I’m really disappointed in myself. I’ve gained over 30 lbs over the past year and every time someone reminds me, the knife turns. I’ve gone through spurts of trying to eat healthier/exercise but they were short-lived. Before VidCon I ran on the treadmill for 40 minutes every day—but I didn’t start doing that until 4 days before I left. Then when I came back from LA, I’d already fallen out of the habit.
Two weeks ago I started eating a lot healthier, went fruit and vegetable shopping, and I walked to the store when I did so. I lost 5 lbs in a week, which is awesome, but then Thanksgiving came—and here I am four days later still feasting.
I don’t know what it is about food. I eat it when I’m sad, I eat it when I’m happy, I eat it when I’m bored, I eat it because it’s there. Some days I start off really healthy with a grapefruit, some cereal, but by 10pm I’m so hungry that I eat anything I can get my hands on. I’m sure it goes without saying that these hands-on foods aren’t exactly healthy.

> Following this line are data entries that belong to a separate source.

/-- A head lies in the span from the current head to one past the last posted entry. -/
def Cq.mayFree (q : Cq) (v : Nat) : Bool := decide ((v + q.size - q.head) % q.size ≤ (q.tail + q.size - q.head) % q.size)

/-- CQ_HEAD_DOORBELL (R78). -/
def execCqHeadDoorbell (inst cqid v : Nat) (s : State) : Host.Outcome State Fault Refusal :=
  .next (
    if !s.ringing inst || decide (256 < cqid) then s
    else
      match s.qce.cq? inst cqid with
      | none => s.notify inst (doorbellError 0)
      | some q =>
        if q.size ≤ v || !(q.mayFree v) then s.notify inst (doorbellError 1)
        else { s with qce := s.qce.updCq inst cqid fun q => { q with head := v } })

/-! ## Virtual functions (R143) -/

/-- One virtual function appears: DISABLED with resources, else OFFLINE. -/
def State.addVf (s : State) (port inst : Nat) : State :=
  if (s.qce.inst? inst).isSome then s
  else
    let vq := s.qce.vqOf port inst
    s.addInst inst (Inst.fresh port false false (if 2 ≤ vq then .disabled else .offline) (vq - 1) s.clock.now) .default'

/-- One virtual function goes, from DISABLED: its resources return to the flexible pool. -/
def State.dropVf (s : State) (inst : Nat) : State :=
  match (s.qce.inst? inst).map (·.state) with
  | some InstState.disabled =>
    let g := s.removeInst inst
    { g with qce := { g.qce with vq := Tab.set g.qce.vq inst 0 } }
  | _ => s

/-- NUMVFS_WRITE (R41, R143). -/
def execNumvfsWrite (port n : Nat) (enable : Bool) (s : State) : Host.Outcome State Fault Refusal :=
  .next (
    match Tab.get? s.hfu.ports port with
    | none => s
    | some p =>
      let r := s.hfu.range port
      if p.proto ≠ .pcie || !s.up || s.dumped || decide (r.2 ≤ n) then s
      else if enable then (List.range n).foldl (fun (g : State) j => g.addVf port (r.1 + 1 + j)) s
      else (Tab.keysWhere s.qce.insts fun _ i => i.port == port && !i.pf).foldl State.dropVf s)

end Sys2Proof.Machine
end

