-- ==== Sys2Proof/Machine/Tenants.lean ====
section
/-! DEFINITION. Tenant arbitration as time passes (R147, R149, R277, R433), and the share registers (R155, R157). -/

namespace Sys2Proof.Machine

/-- The refills of the throttle's caps in bytes per epoch, while it is ACTIVE (R433). -/
def Ptm.capRefills (p : Ptm) : Option (Nat × Nat) :=
  match p.throttle with
  | .none => none
  | _ => some ((p.fw * (p.rw0 : Rat) / 10000).floor.toNat, (p.fr * (p.rr0 : Rat) / 10000).floor.toNat)

/-- Reads admitted in the ending epoch are covered only if their instance was within its share in that epoch too (R307). -/
def Qce.epochJudged (q : Qce) (tas : Tas) (ending : Nat) : Qce :=
  { q with
    ctxs := q.ctxs.map fun e =>
      (e.1, if e.2.admitted && e.2.admitEpoch == ending then
          { e.2 with inShare := e.2.inShare && ((Tab.get? tas.insts e.2.inst).map (·.within)).getD true }
        else e.2) }

/-- EPOCHS and EPINSH of log page 0xC3 (R313): the epoch that has ended counts for every instance and for the device. -/
def Tas.countEpoch (a : Tas) : Tas :=
  { a with insts := Tab.mapVals a.insts fun _ t => { t with hist := if t.within then addTo (addTo t.hist 16 1) 24 1 else addTo t.hist 16 1 } }

/-- Queues whose class the share in force no longer holds move to LCDEF (R151). -/
def Qce.reclass (q : Qce) (tas : Tas) : Qce :=
  { q with sqs := q.sqs.map fun e => match Tab.get? tas.insts (e.1 / 512) with
      | some t => (e.1, if t.cur.lcmask.testBit e.2.lc then e.2 else { e.2 with lc := t.cur.lcdef })
      | none => e }

/-- Instances that stand in ADMITWAIT as an epoch begins (R161). -/
def Tas.markActive (a : Tas) (inside : List Nat) : Tas :=
  { a with insts := Tab.mapVals a.insts fun k t => { t with active := inside.contains k } }

/-- An epoch boundary (R147), with the waits of R296 and the Mirage bucket (R277). -/
def State.epochBoundary (s : State) : State :=
  let waiters := s.qce.waiters
  let ended := s.tas.epoch != 0
  let judged := s.tas.boundary (fun i => waiters.contains i) s.ptm.capRefills
  let inside := distinct ((s.qce.ctxs.filter fun e => e.2.state == .admitwait && !e.2.detached).map fun e => e.2.inst)
  let tas := (if ended then judged.countEpoch else judged).markActive inside
  let q := (s.qce.epochJudged tas s.tas.epoch).reclass tas
  { s with
    tas := tas
    qce := (Tab.keysWhere tas.insts fun _ _ => true).foldl (fun (q : Qce) i => q.judgeShut tas s.clock.now i) q
    fl := s.fl.refillMirage
    hist := if ended then addTo (addTo s.hist 16 1) 24 1 else s.hist }

/-- TAS_EPOCH_BOUNDARY: every 100 µs from device ready (R147). -/
def execTasEpochBoundary (s : State) : Host.Outcome State Fault Refusal :=
  .next (s.whenRuns fun s => (s.until' (s.mgc.readyAt + s.tas.epoch * 1000)).epochBoundary)

/-- What a write to TAS_SHCMD does: LOAD, then STAGE (R157). -/
def State.shareCmd (s : State) (v : W32) : State :=
  let a := if v.bits 1 1 = 1 then s.tas.load else s.tas
  { s with tas := if v.bits 0 0 = 1 then a.stageRegs else a }

/-- TAS_SHCMD_LOAD (R157). -/
def execTasShcmdLoad (r : Requester) (s : State) : Host.Outcome State Fault Refusal :=
  .next (s.csrWrite r .tasShcmd 2 fun g => g.shareCmd 2)

/-- TAS_SHCMD_STAGE (R155, R157). -/
def execTasShcmdStage (r : Requester) (s : State) : Host.Outcome State Fault Refusal :=
  .next (s.csrWrite r .tasShcmd 1 fun g => g.shareCmd 1)

end Sys2Proof.Machine
end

What I need to do is really discipline myself when it comes to bad food and schedule workouts. And that makes it sound so easy. “Just do this.” You gained weight? Just eat less and move more! Simple! But why is it so hard to get MOTIVATED. I mean I definitely have enough motivation: comments every day telling me I got fat, I looked better before, “YOU GAINED A SHITTON OF WEIGHT.” I barely fit in my clothes. I don’t feel good. Somehow, though, instead of these things making me want to do something about it, they just depress me and make me do other things to keep my mind off it, like—you guessed it—eat.
I don’t know. I guess I had to put this in writing so that I’d have some sort of textual promise that I’d do it. I never write, therefore I haven’t tried this technique, therefore I hope it helps. I’m not going to say “I must not eat ice cream.” But I am going to say, “I must not give up.”